Start of Raw data
/-! ## ALU (vectors A1 to A32) -/

theorem test_ldImm : (run State.reset 0x6A7F).map (fun t => (t.getV 0xA, t.pc)) = some (0x7F, 0x202) := by decide
theorem test_addImm : (run (start [(0, 0xFF), (0xF, 0x55)]) 0x7001).map (fun t => (t.getV 0, t.getV 0xF))
    = some (0, 0x55) := by decide
theorem test_ldReg : (run (start [(1, 0x9C)]) 0x8010).map (fun t => (t.getV 0, t.getV 1)) = some (0x9C, 0x9C) := by decide
theorem test_orReg : (run (start [(0, 0x3C), (1, 0x0F), (0xF, 0x77)]) 0x8011).map (fun t => (t.getV 0, t.getV 0xF))
    = some (0x3F, 0x77) := by decide
theorem test_andReg : (run (start [(0, 0x3C), (1, 0x0F), (0xF, 0x77)]) 0x8012).map (fun t => (t.getV 0, t.getV 0xF))
    = some (0x0C, 0x77) := by decide
theorem test_xorReg : (run (start [(0, 0x3C), (1, 0x0F), (0xF, 0x77)]) 0x8013).map (fun t => (t.getV 0, t.getV 0xF))
    = some (0x33, 0x77) := by decide
/-- L1.2, A9: a sum of 256 carries, 255 does not. -/
theorem test_addReg : (run (start [(0, 0xFF), (1, 1)]) 0x8014).map (fun t => (t.getV 0, t.getV 0xF)) = some (0, 1) ∧
    (run (start [(0, 0x80), (1, 0x7F)]) 0x8014).map (fun t => (t.getV 0, t.getV 0xF)) = some (0xFF, 0) := by decide
/-- A13. -/
theorem test_addReg_vf : (run (start [(0xF, 0xFF), (1, 1)]) 0x8F14).map (·.getV 0xF) = some 0 ∧
    (run (flagLast (start [(0xF, 0xFF), (1, 1)])) 0x8F14).map (·.getV 0xF) = some 1 := by decide
/-- L1.3, A14. -/
theorem test_sub : (run (start [(0, 1), (1, 2)]) 0x8015).map (fun t => (t.getV 0, t.getV 0xF)) = some (0xFF, 0) ∧
    (run (start [(0, 5), (1, 5)]) 0x8015).map (fun t => (t.getV 0, t.getV 0xF)) = some (0, 1) := by decide
/-- A16. -/
theorem test_sub_vf : (run (start [(0xF, 5), (1, 3)]) 0x8F15).map (·.getV 0xF) = some 2 ∧
    (run (flagLast (start [(0xF, 5), (1, 3)])) 0x8F15).map (·.getV 0xF) = some 1 := by decide
/-- A19, A20. -/
theorem test_shr : (run (start [(0, 0xFF)]) 0x8006).map (fun t => (t.getV 0, t.getV 0xF)) = some (0x7F, 1) ∧
    (run (start [(0, 4), (1, 0xFF)]) 0x8016).map (fun t => (t.getV 0, t.getV 0xF)) = some (2, 0) := by decide
/-- A22, A23. -/
theorem test_subn : (run (start [(0, 2), (1, 1)]) 0x8017).map (fun t => (t.getV 0, t.getV 0xF)) = some (0xFF, 0) ∧
    (run (start [(0, 1), (1, 5)]) 0x8017).map (fun t => (t.getV 0, t.getV 0xF)) = some (4, 1) := by decide
/-- A25, A27. -/
theorem test_shl : (run (start [(0, 0x81)]) 0x800E).map (fun t => (t.getV 0, t.getV 0xF)) = some (2, 1) ∧
    (run (start [(0, 0x80)]) 0x80FE).map (fun t => (t.getV 0, t.getV 0xF)) = some (0, 1) := by decide
/-- A31: the draw itself. -/
theorem test_rnd : (run State.reset 0xC0FF).map (fun t => (t.getV 0, t.draws))
    = some (Config.randomByte 0 &&& 0xFF, 1) := rfl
End of Raw data
**Your task**
Using the records above, work out the number of lines that contain "flagLast" and write only that number.

**Written reply**
2